The backlash against Chang’s enforcement efforts underscores the policies that underlie trademark rights and the tension between trademark rights and reputational risk. Chang’s attempted monopolization of the term in service of the “inherent distinctiveness” requirement caused widespread backlash. Critics argued that “chili crunch” and “chili crisp” are common synonyms for a Chinese-style pepper sauce containing crispy pepper flakes and other seasonings. Momofuku CEO Marguerite Mariscal said on the April 12 episode of Chang’s podcast, “The Dave Chang Show,” that “[a]s a business, we’re taking the risk that by not enforcing it, someone could come along . . . say we’re not enforcing it, and therefore, they should own the mark.”
Cultural commodification and trademark genericide
Chang’s CHILI CRUNCH fiasco reveals deeper issues of cultural commodification and trademark genericide. By attempting to monopolize a term deeply rooted in Asian culinary traditions, Chang inadvertently triggered accusations of cultural appropriation and corporate bullying. The condiment has existed in China since at least 1790 when a recipe for a fried chili oil condiment appeared in The Harmonious Cauldron. Today, almost every restaurant in China and Taiwan makes a house chili oil.

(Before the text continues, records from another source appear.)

-- ==== Sys2Proof/Tests/Slice0.lean ====
section
/-! SUPPORT. Small tests whose expected values come from spec/95_test_vectors.md and spec/30_encoding.md, and for every
statement with hypotheses a named witness that meets them. -/

namespace Sys2Proof.Tests

open Sys2Proof.Machine

/-! ### Helpers -/

/-- The key of ENC-1. -/
def key1 : List Word := [0x00010203#32, 0x04050607#32, 0x08090A0B#32, 0x0C0D0E0F#32]

/-- The canonical key of SRC-1. -/
def asciiKey : List Word := [0x30313233#32, 0x34353637#32, 0x38394142#32, 0x43444546#32]

/-- The data of ADP-1 to ADP-6: five words of the command and one beyond. -/
def adpData : List Word :=
  [0x00010203#32, 0x04050607#32, 0x08090A0B#32, 0x0C0D0E0F#32, 0x10111213#32, 0xAAAAAAAA#32]

/-- Every word of DATA written. -/
def fullData : List Word := List.replicate 52 0x01020304#32

/-- An idle block: `kb` in KEYBUF and loaded as the key, `data` in DATA, LEN = OUT_LEN = `len`, KEY_LEN = 16. -/
def bench (kb data : List Word) (len : Word) : State := { State.reset with
  key := keyOfWords kb
  keyValid := true
  mem := writeWords (writeWords [] (bufBase .keybuf) kb) (bufBase .data) data
  len := len
  outLen := len
  keyLen := 16#32 }

/-- The block of ENC-1. -/
def enc1 : State := bench key1 [0#32, 0#32, 0#32] 12#32

/-- The block of ADP-1 to ADP-6. -/
def adp : State := bench asciiKey adpData 20#32

/-- The longest block. -/
def full : State := bench asciiKey fullData 208#32

/-- The core busy with a command. -/
def running (i : Instr) (s : State) : State := { s with phase := .busy i }

/-- The events the host and the core bring next. -/
def receiving (es : List Event) (s : State) : State := { s with pending := es }

/-- A result is a next state with a property. -/
def answers (r : Result) (p : State → Bool) : Bool :=
  match r with
  | .next s => p s
  | .fault _ => false
  | .refused _ => false

theorem next_of_answers {r : Result} {p : State → Bool} (h : answers r p = true) : ∃ t, r = .next t ∧ p t = true := by
  cases r with
  | next t => exact ⟨t, rfl, h⟩
  | fault f => cases h
  | refused e => cases h

theorem exists_next {r : Result} (h : answers r (fun _ => true) = true) : ∃ t, r = .next t := by
  obtain ⟨t, ht, -⟩ := next_of_answers h
  exact ⟨t, ht⟩

/-- A result is the fault of R29. -/
def faults (r : Result) : Bool :=
  match r with
  | .next _ => false
  | .fault _ => true
  | .refused _ => false

/-- A result is a refusal of the access. -/
def refuses (r : Result) : Bool :=
  match r with
  | .next _ => false
  | .fault _ => false
  | .refused e => e == .notAWordAccess

/-! ### Decoding (spec/30_encoding.md R63; spec/95_test_vectors.md CMD and ERR) -/

theorem test_decode_keyset : decode 0b00000000000000000000000000000001#32 = .command .keyset := by decide

theorem test_decode_enc : decode 0b00000000000000000000000000000010#32 = .command .enc := by decide

theorem test_decode_dec : decode 0b00000000000000000000000000000011#32 = .command .dec := by decide

theorem test_decode_revw : decode 0b00000000000000000000000000000100#32 = .command (.revw .keybuf) ∧
    decode 0b00000000000000000000000000010100#32 = .command (.revw .data) := by decide

theorem test_decode_revb : decode 0b00000000000000000000000000000101#32 = .command (.revb .keybuf) ∧
    decode 0b00000000000000000000000000010101#32 = .command (.revb .data) := by decide

theorem test_decode_reva : decode 0b00000000000000000000000000000110#32 = .command (.reva .keybuf) ∧
    decode 0b00000000000000000000000000010110#32 = .command (.reva .data) := by decide

/-- ERR-1 to ERR-8: each word is Illegal, for the reason shown. -/
theorem test_decode_illegal : decode 0x00000000#32 = .illegal .unassignedOp ∧
    decode 0x00000007#32 = .illegal .unassignedOp ∧ decode 0x0000000F#32 = .illegal .unassignedOp ∧
    decode 0x00000011#32 = .illegal .targetOnFixedCommand ∧ decode 0x00000012#32 = .illegal .targetOnFixedCommand ∧
    decode 0x00000022#32 = .illegal .reservedBits ∧ decode 0x80000002#32 = .illegal .reservedBits ∧
    decode 0x00000017#32 = .illegal .unassignedOp := by decide

/-! ### WellFormed: every command is well formed; an access is refused by each check of R40 -/

theorem test_wf_command : Instr.wf (.revw .data) = true ∧ wordAccess 0x1FC 4 = true := by decide

theorem test_wf_refuses_size : wordAccess 0x00C 2 = false := by decide

theorem test_wf_refuses_alignment : wordAccess 0x00E 4 = false := by decide

theorem test_wf_refuses_outside_window : wordAccess 0x200 4 = false := by decide

/-! ### KEYSET -/

/-- KEY-1, from a block with no key: K = KB, KEY_VALID = 1, STATUS = 6 after completion. -/
theorem test_keyset_loads : answers (exec .keyset (running .keyset { bench asciiKey [] 0#32 with
      key := ⟨0#32, 0#32, 0#32, 0#32⟩, keyValid := false }))
    (fun t => t.key == ⟨0x30313233#32, 0x34353637#32, 0x38394142#32, 0x43444546#32⟩ &&
      t.statusWord == 0x00000006#32) = true := by decide +kernel

/-- KEY-5 and KEY-2: all 32 bits of KEY_LEN are compared; a zero key is rejected and the old key stays. -/
theorem test_keyset_rejects :
    answers (exec .keyset { bench asciiKey [] 0#32 with keyLen := 0x00000110#32 }) (fun t => t.err == 1#4) = true ∧
      answers (exec .keyset { bench [0#32, 0#32, 0#32, 0#32] [] 0#32 with key := keyOfWords asciiKey })
        (fun t => t.statusWord == 0x00000206#32 && t.key == keyOfWords asciiKey) = true := by decide +kernel

/-! ### ENC and DEC -/

/-- ENC-1. -/
theorem test_enc_1 : answers (exec .enc (running .enc enc1))
    (fun t => t.words .data 3 == some [0xFD0456E0#32, 0x418CC284#32, 0xCA8C213C#32]) = true := by decide +kernel

/-- ERR-10: the first check that fails names the error. -/
theorem test_enc_first_check : answers (exec .enc { State.reset with len := 8#32, outLen := 16#32 })
    (fun t => t.statusWord == 0x00000302#32) = true := by decide

/-- DEC-3. -/
theorem test_dec_3 : answers (exec .dec (running .dec enc1))
    (fun t => t.words .data 3 == some [0x4AA04854#32, 0xA54549A7#32, 0x9B4BAB23#32]) = true := by decide +kernel

/-- ERR-11: LengthMismatch comes before NoKey. -/
theorem test_dec_mismatch_before_nokey : answers (exec .dec { State.reset with len := 16#32, outLen := 12#32 })
    (fun t => t.statusWord == 0x00000402#32) = true := by decide

/-! ### REVW, REVB, REVA -/

/-- ADP-1: the word beyond G stays. -/
theorem test_revw_data : answers (exec (.revw .data) (running (.revw .data) adp)) (fun t => t.words .data 6 ==
    some [0x10111213#32, 0x0C0D0E0F#32, 0x08090A0B#32, 0x04050607#32, 0x00010203#32, 0xAAAAAAAA#32]) = true := by
  decide +kernel

/-- ADP-17: only the G = 2 words of KEY_LEN = 8 move. -/
theorem test_revw_keybuf : answers (exec (.revw .keybuf) (running (.revw .keybuf) { adp with keyLen := 8#32 }))
    (fun t => t.words .keybuf 4 == some [0x34353637#32, 0x30313233#32, 0x38394142#32, 0x43444546#32]) = true := by
  decide +kernel

/-- ADP-2. -/
theorem test_revb_data : answers (exec (.revb .data) (running (.revb .data) adp)) (fun t => t.words .data 6 ==
    some [0x03020100#32, 0x07060504#32, 0x0B0A0908#32, 0x0F0E0D0C#32, 0x13121110#32, 0xAAAAAAAA#32]) = true := by
  decide +kernel

/-- ERR-16. -/
theorem test_revb_short : answers (exec (.revb .keybuf) { adp with keyLen := 3#32 })
    (fun t => t.statusWord == 0x00000506#32) = true := by decide +kernel

/-- ADP-3. -/
theorem test_reva_data : answers (exec (.reva .data) (running (.reva .data) adp)) (fun t => t.words .data 6 ==
    some [0x13121110#32, 0x0F0E0D0C#32, 0x0B0A0908#32, 0x07060504#32, 0x03020100#32, 0xAAAAAAAA#32]) = true := by
  decide +kernel

/-- ADP-14: above the capacity of DATA. -/
theorem test_reva_long : answers (exec (.reva .data) { full with len := 212#32 }) (fun t => t.err == 5#4) = true := by
  decide +kernel

/-! ### The host port -/

/-- HOST-6: DONE and OVR are cleared, ERR and KEY_VALID are read-only. -/
theorem test_status_write : answers (step (receiving [.write 0x008 4 0xFFFFFFFF#32]
      { enc1 with err := 3#4, done := true, ovr := true })) (fun t => t.statusWord == 0x00000304#32) = true := by
  decide +kernel

/-- HOST-9: a write of LEN while busy is dropped and sets OVR. -/
theorem test_busy_write_dropped : answers (step (receiving [.write 0x010 4 16#32] (running .enc enc1)))
    (fun t => t.len == 12#32 && t.ovr) = true := by decide +kernel

/-- HOST-7: DATA is unwritten right after reset. -/
theorem test_read_after_reset : faults (step (receiving [.read 0x100 4] State.reset)) = true := by decide

/-- R40: an access that is no word access is refused. -/
theorem test_refused_access : refuses (step (receiving [.read 0x00E 4] State.reset)) = true := by decide

/-- A command placed from reset runs: KEYSET with KEY_LEN = 0 is rejected with ERR = 1 (KEY-4's rule). -/
theorem test_placed_from_reset : answers (step (State.reset.withFetchWord 32 1)) (fun t => t.err == 1#4) = true := by
  decide

/-! ### Witnesses: encoding and steps -/

theorem witness_ExactlyNineWordsDecode : ∀ p ∈ commandTable, (0x00000011#32 : Word) ≠ p.1 := by decide

theorem witness_IllegalWordsRaiseIllegalCommand : ∃ s : State, s.phase = .idle ∧
    s.nextEvent = .write 0x00C 4 0x00000007#32 ∧ illegalWord 0x00000007#32 ∧ illegalWord 0x00000011#32 ∧
    illegalWord 0x00000022#32 :=
  ⟨receiving [.write 0x00C 4 0x00000007#32] State.reset, rfl, rfl, by decide, by decide, by decide⟩

theorem witness_StepRunsTheDecodedCommand_issue : ∃ s : State, s.phase = .idle ∧
    s.nextEvent = .write 0x00C 4 0x00000002#32 ∧ decode 0x00000002#32 = .command .enc :=
  ⟨receiving [.write 0x00C 4 0x00000002#32] enc1, rfl, rfl, by decide⟩

theorem witness_StepRunsTheDecodedCommand_completion : ∃ s : State, s.phase = .busy .enc ∧ s.nextEvent = .completion :=
  ⟨running .enc enc1, rfl, rfl⟩

theorem witness_IdleBlockWaits : State.reset.phase = .idle ∧ State.reset.pending = [] := by decide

Tao Huabi began bottling and selling Lao Gan Ma in 1997. The product made her a billionaire and is responsible for the spread of chili crisp’s popularity around the globe.
Chang’s mistake was not bottling and selling chili crunch, rather, he sought to prevent anyone else from using CHILI CRUNCH. He was accused of bullying small businesses and betraying other Asian entrepreneurs by threatening them with legal action instead of encouraging their communal success. The case is a stark reminder of the reputational considerations associated with trademark enforcement. Entrepreneurs should consider the broader cultural implications of their legal decisions. Chang hopes that by ceasing enforcement of the CHILI CRUNCH mark, he can hasten the genericide of the term and render it ineligible for trademark protection by his competitors.
Conclusion
Chang’s experience with the CHILI CRUNCH trademark is a lesson for entrepreneurs to not blindly follow counsel’s advice, which risks being seen as aggressive and insensitive. Instead, businesses should remember the cultural and human elements underlying their products and be judicious when threatening legal action. Cease and desist letters are not confidential.
Chang’s journey underscores the importance of balancing intellectual property rights with respect for cultural heritage. Winning in a court of law is useless if you lose in the court of public opinion. Chang’s story serves as a poignant reminder that reputational considerations should always accompany legal maneuvers. Just because you can doesn’t mean you should.